Material provided:

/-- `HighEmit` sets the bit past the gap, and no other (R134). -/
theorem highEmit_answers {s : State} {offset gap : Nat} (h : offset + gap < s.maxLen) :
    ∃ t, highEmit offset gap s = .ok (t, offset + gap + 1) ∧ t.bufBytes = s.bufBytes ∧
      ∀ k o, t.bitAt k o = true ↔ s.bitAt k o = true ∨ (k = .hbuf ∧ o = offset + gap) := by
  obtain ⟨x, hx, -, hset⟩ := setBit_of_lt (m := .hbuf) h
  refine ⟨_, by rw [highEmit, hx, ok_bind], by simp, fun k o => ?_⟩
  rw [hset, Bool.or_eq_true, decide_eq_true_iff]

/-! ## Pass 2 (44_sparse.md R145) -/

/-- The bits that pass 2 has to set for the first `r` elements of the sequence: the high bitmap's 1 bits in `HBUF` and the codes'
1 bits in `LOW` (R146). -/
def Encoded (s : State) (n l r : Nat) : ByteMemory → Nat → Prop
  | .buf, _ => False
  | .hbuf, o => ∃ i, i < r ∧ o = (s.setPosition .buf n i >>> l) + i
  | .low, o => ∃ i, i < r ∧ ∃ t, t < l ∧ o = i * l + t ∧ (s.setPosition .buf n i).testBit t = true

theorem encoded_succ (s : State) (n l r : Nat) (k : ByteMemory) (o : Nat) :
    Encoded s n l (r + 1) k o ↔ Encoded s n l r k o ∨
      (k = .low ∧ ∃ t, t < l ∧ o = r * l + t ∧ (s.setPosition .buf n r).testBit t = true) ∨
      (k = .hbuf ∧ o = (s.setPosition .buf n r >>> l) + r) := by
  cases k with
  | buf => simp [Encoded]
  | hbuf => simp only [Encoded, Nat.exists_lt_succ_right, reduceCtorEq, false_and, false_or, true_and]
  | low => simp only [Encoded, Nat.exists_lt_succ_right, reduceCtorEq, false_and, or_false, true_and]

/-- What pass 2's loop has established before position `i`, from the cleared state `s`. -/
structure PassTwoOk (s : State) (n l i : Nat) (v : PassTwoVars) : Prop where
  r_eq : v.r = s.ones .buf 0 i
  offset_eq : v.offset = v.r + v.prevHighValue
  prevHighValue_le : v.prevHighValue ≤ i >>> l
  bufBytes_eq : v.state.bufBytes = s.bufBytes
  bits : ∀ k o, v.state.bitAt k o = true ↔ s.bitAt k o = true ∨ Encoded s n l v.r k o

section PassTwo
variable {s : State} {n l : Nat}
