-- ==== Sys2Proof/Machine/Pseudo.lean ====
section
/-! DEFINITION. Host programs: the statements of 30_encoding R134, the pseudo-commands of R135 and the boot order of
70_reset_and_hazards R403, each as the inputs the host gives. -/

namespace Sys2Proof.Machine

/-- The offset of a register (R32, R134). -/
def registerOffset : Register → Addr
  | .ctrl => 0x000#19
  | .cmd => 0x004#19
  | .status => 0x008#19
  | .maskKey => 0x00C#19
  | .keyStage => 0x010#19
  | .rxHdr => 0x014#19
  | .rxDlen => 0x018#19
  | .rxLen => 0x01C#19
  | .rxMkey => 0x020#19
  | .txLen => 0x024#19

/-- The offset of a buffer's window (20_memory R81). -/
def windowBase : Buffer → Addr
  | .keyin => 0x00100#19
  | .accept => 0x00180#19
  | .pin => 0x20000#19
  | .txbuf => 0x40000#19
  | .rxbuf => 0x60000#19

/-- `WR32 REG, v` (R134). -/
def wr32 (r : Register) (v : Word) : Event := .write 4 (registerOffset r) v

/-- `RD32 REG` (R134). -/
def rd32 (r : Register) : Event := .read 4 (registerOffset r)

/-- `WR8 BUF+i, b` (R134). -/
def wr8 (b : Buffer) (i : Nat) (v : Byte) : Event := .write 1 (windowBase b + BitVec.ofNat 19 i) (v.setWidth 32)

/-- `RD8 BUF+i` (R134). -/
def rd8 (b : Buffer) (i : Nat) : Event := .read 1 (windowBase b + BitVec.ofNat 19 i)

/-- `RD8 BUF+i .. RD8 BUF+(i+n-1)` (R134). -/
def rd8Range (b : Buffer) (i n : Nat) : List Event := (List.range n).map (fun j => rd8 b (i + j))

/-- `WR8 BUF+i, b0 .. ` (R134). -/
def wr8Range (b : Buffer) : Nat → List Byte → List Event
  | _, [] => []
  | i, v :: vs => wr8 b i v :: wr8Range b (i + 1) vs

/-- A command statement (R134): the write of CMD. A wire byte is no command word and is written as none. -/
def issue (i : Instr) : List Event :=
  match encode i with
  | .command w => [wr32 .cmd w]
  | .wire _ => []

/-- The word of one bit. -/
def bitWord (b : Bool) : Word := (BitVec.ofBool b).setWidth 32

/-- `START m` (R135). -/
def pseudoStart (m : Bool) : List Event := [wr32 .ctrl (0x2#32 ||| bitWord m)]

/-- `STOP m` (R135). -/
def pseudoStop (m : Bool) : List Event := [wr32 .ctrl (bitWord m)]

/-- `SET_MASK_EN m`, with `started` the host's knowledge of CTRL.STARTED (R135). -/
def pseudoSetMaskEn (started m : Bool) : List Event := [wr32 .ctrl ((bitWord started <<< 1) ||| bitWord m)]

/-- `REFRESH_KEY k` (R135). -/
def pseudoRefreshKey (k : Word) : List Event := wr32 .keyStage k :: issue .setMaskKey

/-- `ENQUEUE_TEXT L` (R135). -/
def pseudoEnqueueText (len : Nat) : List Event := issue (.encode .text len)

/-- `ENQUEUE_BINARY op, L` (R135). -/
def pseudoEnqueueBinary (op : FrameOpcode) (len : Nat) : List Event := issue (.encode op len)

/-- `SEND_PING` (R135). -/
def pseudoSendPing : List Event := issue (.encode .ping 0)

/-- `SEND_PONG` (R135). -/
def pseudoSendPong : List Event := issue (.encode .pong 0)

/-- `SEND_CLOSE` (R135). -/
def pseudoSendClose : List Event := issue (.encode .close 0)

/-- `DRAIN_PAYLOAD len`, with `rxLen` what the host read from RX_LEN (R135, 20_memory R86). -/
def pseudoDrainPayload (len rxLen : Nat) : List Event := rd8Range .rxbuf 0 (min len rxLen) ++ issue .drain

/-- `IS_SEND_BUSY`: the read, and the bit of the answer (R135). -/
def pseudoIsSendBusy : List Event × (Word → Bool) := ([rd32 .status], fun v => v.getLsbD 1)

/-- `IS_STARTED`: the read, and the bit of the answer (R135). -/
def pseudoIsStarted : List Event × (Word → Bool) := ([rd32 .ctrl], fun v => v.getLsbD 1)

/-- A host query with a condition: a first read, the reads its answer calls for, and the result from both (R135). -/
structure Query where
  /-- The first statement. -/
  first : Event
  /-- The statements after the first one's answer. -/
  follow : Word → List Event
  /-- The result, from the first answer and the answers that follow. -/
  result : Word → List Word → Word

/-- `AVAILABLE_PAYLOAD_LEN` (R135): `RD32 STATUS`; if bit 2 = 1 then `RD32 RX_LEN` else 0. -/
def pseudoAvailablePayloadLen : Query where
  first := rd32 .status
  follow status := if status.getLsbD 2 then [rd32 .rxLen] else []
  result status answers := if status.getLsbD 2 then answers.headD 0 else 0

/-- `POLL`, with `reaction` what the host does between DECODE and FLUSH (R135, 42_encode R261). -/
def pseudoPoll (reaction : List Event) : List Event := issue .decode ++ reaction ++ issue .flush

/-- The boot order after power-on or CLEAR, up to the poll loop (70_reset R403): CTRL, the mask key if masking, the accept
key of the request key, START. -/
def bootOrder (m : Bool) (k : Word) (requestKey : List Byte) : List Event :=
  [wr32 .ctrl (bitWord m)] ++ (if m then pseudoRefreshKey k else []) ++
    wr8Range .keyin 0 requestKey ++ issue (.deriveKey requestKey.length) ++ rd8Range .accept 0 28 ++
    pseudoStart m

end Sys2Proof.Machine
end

Task to complete: Output, exactly and in full, the lines from the start of the entries above through the line that contains "What pass 2's".

Written reply:
/-- `HighEmit` sets the bit past the gap, and no other (R134). -/
theorem highEmit_answers {s : State} {offset gap : Nat} (h : offset + gap < s.maxLen) :
    ∃ t, highEmit offset gap s = .ok (t, offset + gap + 1) ∧ t.bufBytes = s.bufBytes ∧
      ∀ k o, t.bitAt k o = true ↔ s.bitAt k o = true ∨ (k = .hbuf ∧ o = offset + gap) := by
  obtain ⟨x, hx, -, hset⟩ := setBit_of_lt (m := .hbuf) h
  refine ⟨_, by rw [highEmit, hx, ok_bind], by simp, fun k o => ?_⟩
  rw [hset, Bool.or_eq_true, decide_eq_true_iff]

/-! ## Pass 2 (44_sparse.md R145) -/

/-- The bits that pass 2 has to set for the first `r` elements of the sequence: the high bitmap's 1 bits in `HBUF` and the codes'
1 bits in `LOW` (R146). -/
def Encoded (s : State) (n l r : Nat) : ByteMemory → Nat → Prop
  | .buf, _ => False
  | .hbuf, o => ∃ i, i < r ∧ o = (s.setPosition .buf n i >>> l) + i
  | .low, o => ∃ i, i < r ∧ ∃ t, t < l ∧ o = i * l + t ∧ (s.setPosition .buf n i).testBit t = true

theorem encoded_succ (s : State) (n l r : Nat) (k : ByteMemory) (o : Nat) :
    Encoded s n l (r + 1) k o ↔ Encoded s n l r k o ∨
      (k = .low ∧ ∃ t, t < l ∧ o = r * l + t ∧ (s.setPosition .buf n r).testBit t = true) ∨
      (k = .hbuf ∧ o = (s.setPosition .buf n r >>> l) + r) := by
  cases k with
  | buf => simp [Encoded]
  | hbuf => simp only [Encoded, Nat.exists_lt_succ_right, reduceCtorEq, false_and, false_or, true_and]
  | low => simp only [Encoded, Nat.exists_lt_succ_right, reduceCtorEq, false_and, or_false, true_and]

/-- What pass 2's loop has established before position `i`, from the cleared state `s`. -/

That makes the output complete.